/-- A step in an ill-formed configuration is refused, whatever the state (R72). -/
theorem step_of_not_wf {s : State} (h : ¬ s.config.wf = true) : step s = .refused .illFormedConfig := if_neg h

/-- Settles O59: an address above 0x3F makes the configuration ill-formed. -/
theorem illFormedConfigurationRefused : Obligations.IllFormedConfigurationRefused := by
  rintro s ⟨e, he, hhigh⟩
  refine step_of_not_wf fun hw => ?_
  obtain ⟨haddr, -⟩ := Config.program_of_wf hw
  exact Nat.not_lt.mpr (haddr e he) hhigh

/-! ### RECEIVE and TRANSMIT make no transaction before their gates (R75, R281) -/

section
variable {s t : State}

/-- RECEIVE's first step makes a transaction only past its gates; every later phase stands behind them (R160). -/
theorem receiveStep_gate_of_trace_ne (hph : s.phaseOf .receive s.phase = true) (hg : s.phaseGate = true)
    (h : receiveStep s = .next t) (hne : t.trace ≠ s.trace) :
    s.initOk = true ∧ s.modeOk = true ∧ s.mode = .rx := by
  by_cases hp : s.phase = .rxPoll 1
  · rw [receiveStep_poll hp, if_pos rfl] at h
    cases h
    obtain ⟨-, h⟩ | ⟨-, -, h⟩ | ⟨hi, hm, hk, -⟩ := receiveStart_cases s
    · exact absurd (congrArg State.trace h) hne
    · exact absurd (congrArg State.trace h) hne
    · exact ⟨hi, hk, hm⟩
  · obtain ⟨hi, hk, hm, -⟩ := State.receiving_of_phaseGate hph hg hp
    exact ⟨hi, hk, hm⟩

/-- TRANSMIT's first step makes a transaction only past its gates; every later phase stands behind them (R166). -/
theorem transmitStep_gate_of_trace_ne (hph : s.phaseOf .transmit s.phase = true) (hg : s.phaseGate = true)
    (h : transmitStep s = .next t) (hne : t.trace ≠ s.trace) : s.Transmitting := by
  by_cases hp : s.phase = .txData 0
  · obtain ⟨-, -, rfl⟩ | ⟨-, -, -, rfl⟩ | ⟨-, -, -, -, -, rfl⟩ | ⟨j, b, hj, hgate, -⟩ | ⟨n, hn, -⟩ :=
      transmitStep_next h
    · exact absurd rfl hne
    · exact absurd rfl hne
    · exact absurd rfl hne
    · cases hp.symm.trans hj
      obtain ⟨hi, hm, hk, -⟩ := hgate rfl
      exact ⟨hi, hk, hm⟩
    · cases hp.symm.trans hn
  · exact State.transmitting_of_phaseGate hph hg hp

/-- A step that makes a transaction is a step of the running command: a host move and an acceptance make none (R133). -/
theorem exec_of_step_trace_ne (h : step s = .next t) (hne : t.trace ≠ s.trace) :
    ∃ i rest, s.busy = true ∧ s.command = some i ∧ exec i { s with host := rest } = .next t := by
  obtain ⟨-, ⟨rest, reads, rfl⟩ | ⟨rest, -, rfl⟩ | ⟨c, rest, -, rfl⟩ | ⟨rest, p, n, m, g, -, -, rfl⟩ | hrun⟩ :=
    step_cases h
  · exact absurd rfl hne
  · exact absurd rfl hne
  · exact absurd rfl hne
  · exact absurd rfl hne
  · exact hrun

end

/-- Settles O52: a transaction is made by the running command, and RECEIVE and TRANSMIT make theirs past their gates. -/
theorem noFifoAccessOutsideReadyMode : Obligations.NoFifoAccessOutsideReadyMode := by
  intro s t hinv hc h hne
  obtain ⟨i, rest, hb, hi, he⟩ := exec_of_step_trace_ne h hne
  obtain ⟨-, -, hph, hg⟩ := hinv.running hi
  have run {f : State → Host.Outcome State Fault Refusal}
      (hr : { s with host := rest }.runCommand i f = .next t) : f { s with host := rest } = .next t := by
    rwa [runCommand_running (s := { s with host := rest }) hb hi] at hr
  rcases hc with hc | hc <;> cases hi.symm.trans hc
  · obtain ⟨hinit, hk, hm⟩ := receiveStep_gate_of_trace_ne (s := { s with host := rest }) hph hg (run he) hne
    exact ⟨hinit, hk, fun _ => hm, fun htx => (nomatch hc.symm.trans htx)⟩
  · obtain ⟨hinit, hk, hm⟩ := transmitStep_gate_of_trace_ne (s := { s with host := rest }) hph hg (run he) hne
    exact ⟨hinit, hk, fun hrx => (nomatch hc.symm.trans hrx), fun _ => hm⟩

★ ★ ★ ★

In the listing above, the lines from the one containing "(h : receiveStep" through the one containing "theorem exec_of_step_trace_ne (h" must be set down exactly, with no other lines.

--- EXERCISE OUTPUT ---
    (h : receiveStep s = .next t) (hne : t.trace ≠ s.trace) :
    s.initOk = true ∧ s.modeOk = true ∧ s.mode = .rx := by
  by_cases hp : s.phase = .rxPoll 1
  · rw [receiveStep_poll hp, if_pos rfl] at h
    cases h
    obtain ⟨-, h⟩ | ⟨-, -, h⟩ | ⟨hi, hm, hk, -⟩ := receiveStart_cases s
    · exact absurd (congrArg State.trace h) hne
    · exact absurd (congrArg State.trace h) hne
    · exact ⟨hi, hk, hm⟩
  · obtain ⟨hi, hk, hm, -⟩ := State.receiving_of_phaseGate hph hg hp
    exact ⟨hi, hk, hm⟩

/-- TRANSMIT's first step makes a transaction only past its gates; every later phase stands behind them (R166). -/
theorem transmitStep_gate_of_trace_ne (hph : s.phaseOf .transmit s.phase = true) (hg : s.phaseGate = true)
    (h : transmitStep s = .next t) (hne : t.trace ≠ s.trace) : s.Transmitting := by
  by_cases hp : s.phase = .txData 0
  · obtain ⟨-, -, rfl⟩ | ⟨-, -, -, rfl⟩ | ⟨-, -, -, -, -, rfl⟩ | ⟨j, b, hj, hgate, -⟩ | ⟨n, hn, -⟩ :=
      transmitStep_next h
    · exact absurd rfl hne
    · exact absurd rfl hne
    · exact absurd rfl hne
    · cases hp.symm.trans hj
      obtain ⟨hi, hm, hk, -⟩ := hgate rfl
      exact ⟨hi, hk, hm⟩
    · cases hp.symm.trans hn
  · exact State.transmitting_of_phaseGate hph hg hp

/-- A step that makes a transaction is a step of the running command: a host move and an acceptance make none (R133). -/
theorem exec_of_step_trace_ne (h : step s = .next t) (hne : t.trace ≠ s.trace) :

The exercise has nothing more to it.